Key measurements provided by the Wafer XRD 200 include crystal orientation, notch position and characteristics, diameter, flat position and length, as well as resistivity. With a typical standard deviation tilt of less than 0.003° for azimuthal scan—e.g., Si(100)—it offers unparalleled accuracy for critical measurements.

These advancements in metrology technologies extend beyond the semiconductor industry, with applications in various fields, such as aerospace and optics.

Versatility is a hallmark of the Wafer XRD 200, capable of analyzing a wide range of materials, including silicon, SiC, aluminum nitride, aluminum oxide (sapphire), gallium arsenide, quartz, lithium niobate and barium borate. Whether in research or production environments, it adds tangible value by facilitating easy and rapid analysis of numerous samples.

The Wafer XRD 300 is another cutting-edge XRD module by Malvern Panalytical tailored for 300-mm wafer production, offering precise insights into crystal orientation and geometric features like notches and flats. Its proprietary scan technology ensures ultra-fast and high-precision measurements within seconds, optimizing throughput and productivity. With easy connectivity to MES and SECS/GEM interfaces, this module effortlessly integrates into new or existing processes, making it a versatile and powerful solution for your metrology needs. Elevate your wafer production with the Wafer XRD 300’s advanced capabilities.

Looking beyond SiC

Crystal orientation measurement techniques are not limited to silicon-based semiconductors but apply to various single crystalline materials. Advancements in this field drive innovation and enhance semiconductor manufacturing processes. In optoelectronic edge emitter applications like indium phosphide lasers, precise measurement of crystal orientation ensures lithography masks align parallel to the cleavage plane, crucial for cleaving laser bars. 

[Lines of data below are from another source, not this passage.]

-- ==== Sys2Proof/Machine/Readout.lean ====
section
/-! DEFINITION. What firmware reads in the management core's address space (R436 and the words it names) and what the host reads in
region 0 (R380, R387, R412–R414). A read leaves the machine as it was, but for the lasting error that one of a FAILED stack counts. -/

namespace Sys2Proof.Machine
open Sys2Proof

/-! ## The management core's address space -/

/-- A Bool at bit i. -/
def flagAt (b : Bool) (i : Nat) : Nat := b.toNat * 2 ^ i

/-- The code of STATE (R53). -/
def SlotState.code : SlotState → Nat
  | .free => 0 | .armed => 1 | .running => 2 | .waiting => 3 | .halted => 4 | .saved => 5

/-- Unit j of a slot-table entry (R53). -/
def Slot.tableUnit (v : Slot) (j : Nat) : Nat :=
  if j = 0 then
    v.mode.toNat + v.ctx.toNat * 2 ^ 2 + v.prio.toNat * 2 ^ 8 + v.die.toNat * 2 ^ 11 + flagAt v.once 13 + v.state.code * 2 ^ 16 +
      flagAt v.err 19 + v.ecode.toNat * 2 ^ 20 + v.task.toNat * 2 ^ 32
  else v.ndisp.toNat + v.nsteal.toNat * 2 ^ 32

/-- Unit j of a switch word (R350). -/
def Slot.switchUnit (v : Slot) (j : Nat) : Nat :=
  if j = 0 then flagAt v.haltbk 4 + flagAt v.busy 7 + flagAt v.refused 8 + v.scode.toNat * 2 ^ 16 else v.img.toNat

/-- A window-table entry (R193). -/
def Window.toNat (w : Window) : Nat := w.ctx.toNat + flagAt w.rd 6 + flagAt w.wr 7 + flagAt w.valid 8 + flagAt w.busy 9

/-- A tile's table word (R204). -/
def Tile.tableWord (t : Tile) : Nat := t.owner.toNat + flagAt t.tvalid 8 + flagAt t.tbusy 9 + flagAt t.tcur 10

/-- Unit j of a context block (R76, R300, R337). -/
def Ctx.blockUnit (c : Ctx) (j : Nat) : Nat :=
  if j = 0 then flagAt c.res 0 + flagAt c.sys 1 + flagAt c.dying 3 + c.lastr.toNat * 2 ^ 8
  else if j = 1 then c.ptWord.toNat
  else if j = 2 then flagAt c.detm 0
  else if j = 3 then c.slice.toNat + c.clamps.toNat * 2 ^ 32
  else if j = 4 then c.qtask.toNat + c.qslot.toNat * 2 ^ 17 + c.qmark.toNat * 2 ^ 28 + c.qcred.toNat * 2 ^ 41
  else if j = 5 then c.surplus.toNat
  else 0

/-- A binding-table entry as 256 bits (R319). -/
def Binding.toNat (b : Binding) : Nat :=
  b.obj.toNat + b.base.toNat * 2 ^ 64 + b.k.toNat * 2 ^ 122 + b.space.toNat * 2 ^ 128 + b.holder.toNat * 2 ^ 130 + flagAt b.valid 141

/-- Unit j of a trace control word (R403). -/
def TraceUnit.controlUnit (u : TraceUnit) (j : Nat) : Nat :=
  if j = 0 then
    flagAt u.en 0 + flagAt u.all 1 + u.ctx.toNat * 2 ^ 2 + flagAt u.br 8 + flagAt u.vr 9 + flagAt u.wrap 10
  else if j = 1 then u.base.toNat
  else if j = 2 then u.size.toNat + u.wptr.toNat * 2 ^ 32
  else u.lost.toNat

/-- A function's status word (R407). -/
def Func.toNat (f : Func) : Nat := f.state.toNat + f.fcode.toNat * 2 ^ 4 + f.trans.toNat * 2 ^ 8 + f.last.toNat * 2 ^ 24 + f.loc.toNat * 2 ^ 32

/-- What a read of 8 bytes (4 for the tables of 4-byte words) at an address of the management core's space gives (R436); 0 where nothing is
named (log 105). -/
def mgmtRead (s : State) (addr : Nat) : Nat :=
  let at_ := fun (base n : Nat) => decide (base ≤ addr) && decide (addr < base + n)
  let q := fun (base : Nat) => s.ctx (BitVec.ofNat 6 ((addr - base) / 8))
  if at_ 0 0x6000 then (s.slot (addr / 16)).tableUnit (addr / 8 % 2)
  else if at_ 0x8000 0x6000 then (SMap.get {} s.windows ((addr - 0x8000) / 4)).toNat
  else if at_ 0x18000 0x300 then (s.tile ((addr - 0x18000) / 4)).tableWord
  else if at_ 0x19000 0x200 then (q 0x19000).qchan.toNat
  else if at_ 0x19200 0x200 then (q 0x19200).qmac.toNat
  else if at_ 0x19400 0x200 then (q 0x19400).qround.toNat
  else if addr = 0x19600 then s.inval.ctx.toNat + flagAt s.inval.scope 6 + flagAt s.inval.going.isSome 8
  else if addr = 0x19608 then s.inval.vpn.toNat
  else if at_ 0x1B000 0x1000 then (s.ctx (BitVec.ofNat 6 ((addr - 0x1B000) / 64))).blockUnit ((addr - 0x1B000) / 8 % 8)
  else if at_ 0x1C000 0x6000 then (s.slot ((addr - 0x1C000) / 16)).switchUnit ((addr - 0x1C000) / 8 % 2)
  else if addr = 0x22000 then s.debugSlot.toNat + s.debugOff.toNat * 2 ^ 16
  else if addr = 0x22008 then (debugRead s).toNat
  else if at_ 0x40000 0x10000 then bytesAt s.net.fab ((addr - 0x40000) / 8 * 8) 8
  else if addr = 0x50000 then s.net.ident.group.toNat + s.net.ident.member.toNat * 2 ^ 11 + s.net.ident.ng.toNat * 2 ^ 16
  else if addr = 0x50010 then s.net.tickets.slots.toNat + s.net.tickets.tklog.toNat * 2 ^ 4
  else if addr = 0x50018 then s.net.tickets.next.toNat + s.net.tickets.serving.toNat * 2 ^ 32
  else if at_ 0x60000 0x3000 then (s.unit ((addr - 0x60000) / 32)).controlUnit ((addr - 0x60000) / 8 % 4)
  else if at_ 0x70000 0xA20 then (s.func ((addr - 0x70000) / 8)).toNat
  else if at_ 0x71000 0x20 then
    let w : Power := SMap.get {} s.power ((addr - 0x71000) / 8)
    w.plim.toNat + w.step.toNat * 2 ^ 12
  else if at_ 0x80000 0x20000 then
    match SMap.find? s.bindings ((addr - 0x80000) / 32) with
    | some b => bits b.toNat (64 * (addr / 8 % 4)) 64
    | none => 0
  else 0

/-! ## Region 0 -/

/-- The queue status word (R387). -/
def queueStatus (s : State) : Nat :=
  s.io.lasth.toNat + s.io.dseq.toNat * 2 ^ 32 + s.io.hack.toNat * 2 ^ 64 + s.io.epoch.toNat * 2 ^ 96

/-- Byte i of a number. -/
def byteOf (v i : Nat) : Byte := BitVec.ofNat 8 (v / 256 ^ i)

/-- The byte that a host READ of region 0 gives at an offset (R380); offsets that are not listed and those the host only writes, the
doorbell and the nonce, read zero. -/
def regionByte (s : State) (off : Nat) : Byte :=
  if off < 0x4000 then SMap.get 0 s.io.ring off
  else if off < 0x4010 then byteOf (queueStatus s) (off - 0x4000)
  else if off < 0x4018 then byteOf s.io.boot.toNat (off - 0x4010)
  else if 0x4040 ≤ off ∧ off < 0x4060 then byteOf s.io.cword.toNat (off - 0x4040)
  else if 0x6040 ≤ off ∧ off < 0x6040 + 3501 then byteOf ((s.io.report.map (·.toNat)).getD 0) (off - 0x6040)
  else if 0x7000 ≤ off ∧ off < 0x9000 then
    match s.rom.identity with
    | some n => Config.certificate n (off - 0x7000)
    | none => 0
  else if 0x100000000 ≤ off ∧ off < 0x100000000 + Config.hbmBytes then SMap.get 0 s.hbm (off - 0x100000000)
  else 0

/-- Do the host ports answer a READ of n bytes at the offset? While the boot has stopped they answer only the boot word (R412), and HBM that
is not READY makes a READ wait (R408). -/
def hostAnswers (s : State) (off n : Nat) : Bool :=
  (hostUp s && (decide (off < 0x100000000) || (stacksOf (off - 0x100000000) n).all (fun f => s.fnReady f))) ||
  (s.io.boot != 0 && decide (0x4010 ≤ off) && decide (off + n ≤ 0x4018))

/-- A host READ of n bytes (R380): none while nothing answers. -/
def hostRead (s : State) (off n : Nat) : Option (List Byte) :=
  if hostAnswers s off n then some ((List.range n).map (fun i => regionByte s (off + i))) else none

/-- What a host READ of n bytes leaves of the machine: it stays as it was, but that one which needs a FAILED stack counts a lasting error of
it, which has no context (R408, R416). -/
def afterHostRead (s : State) (off n : Nat) : State :=
  if !hostUp s ∨ off < 0x100000000 then s
  else match (stacksOf (off - 0x100000000) n).find? (fun f => s.fnFailed f) with
    | some f => s.useFailed f
    | none => s

end Sys2Proof.Machine
end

Potential failures late in the process can incur significant costs. Various use cases, from XXL Si Ingot processing to optical crystals like CaF2 or Quartz technology, are linked by crystal anisotropy defining material and device properties. Accurate control of crystal orientation is vital for high-quality semiconductor materials with consistent properties. 

Adopting advanced crystal orientation measurement techniques offers benefits in efficiency, precision, and overall product quality in semiconductor manufacturing.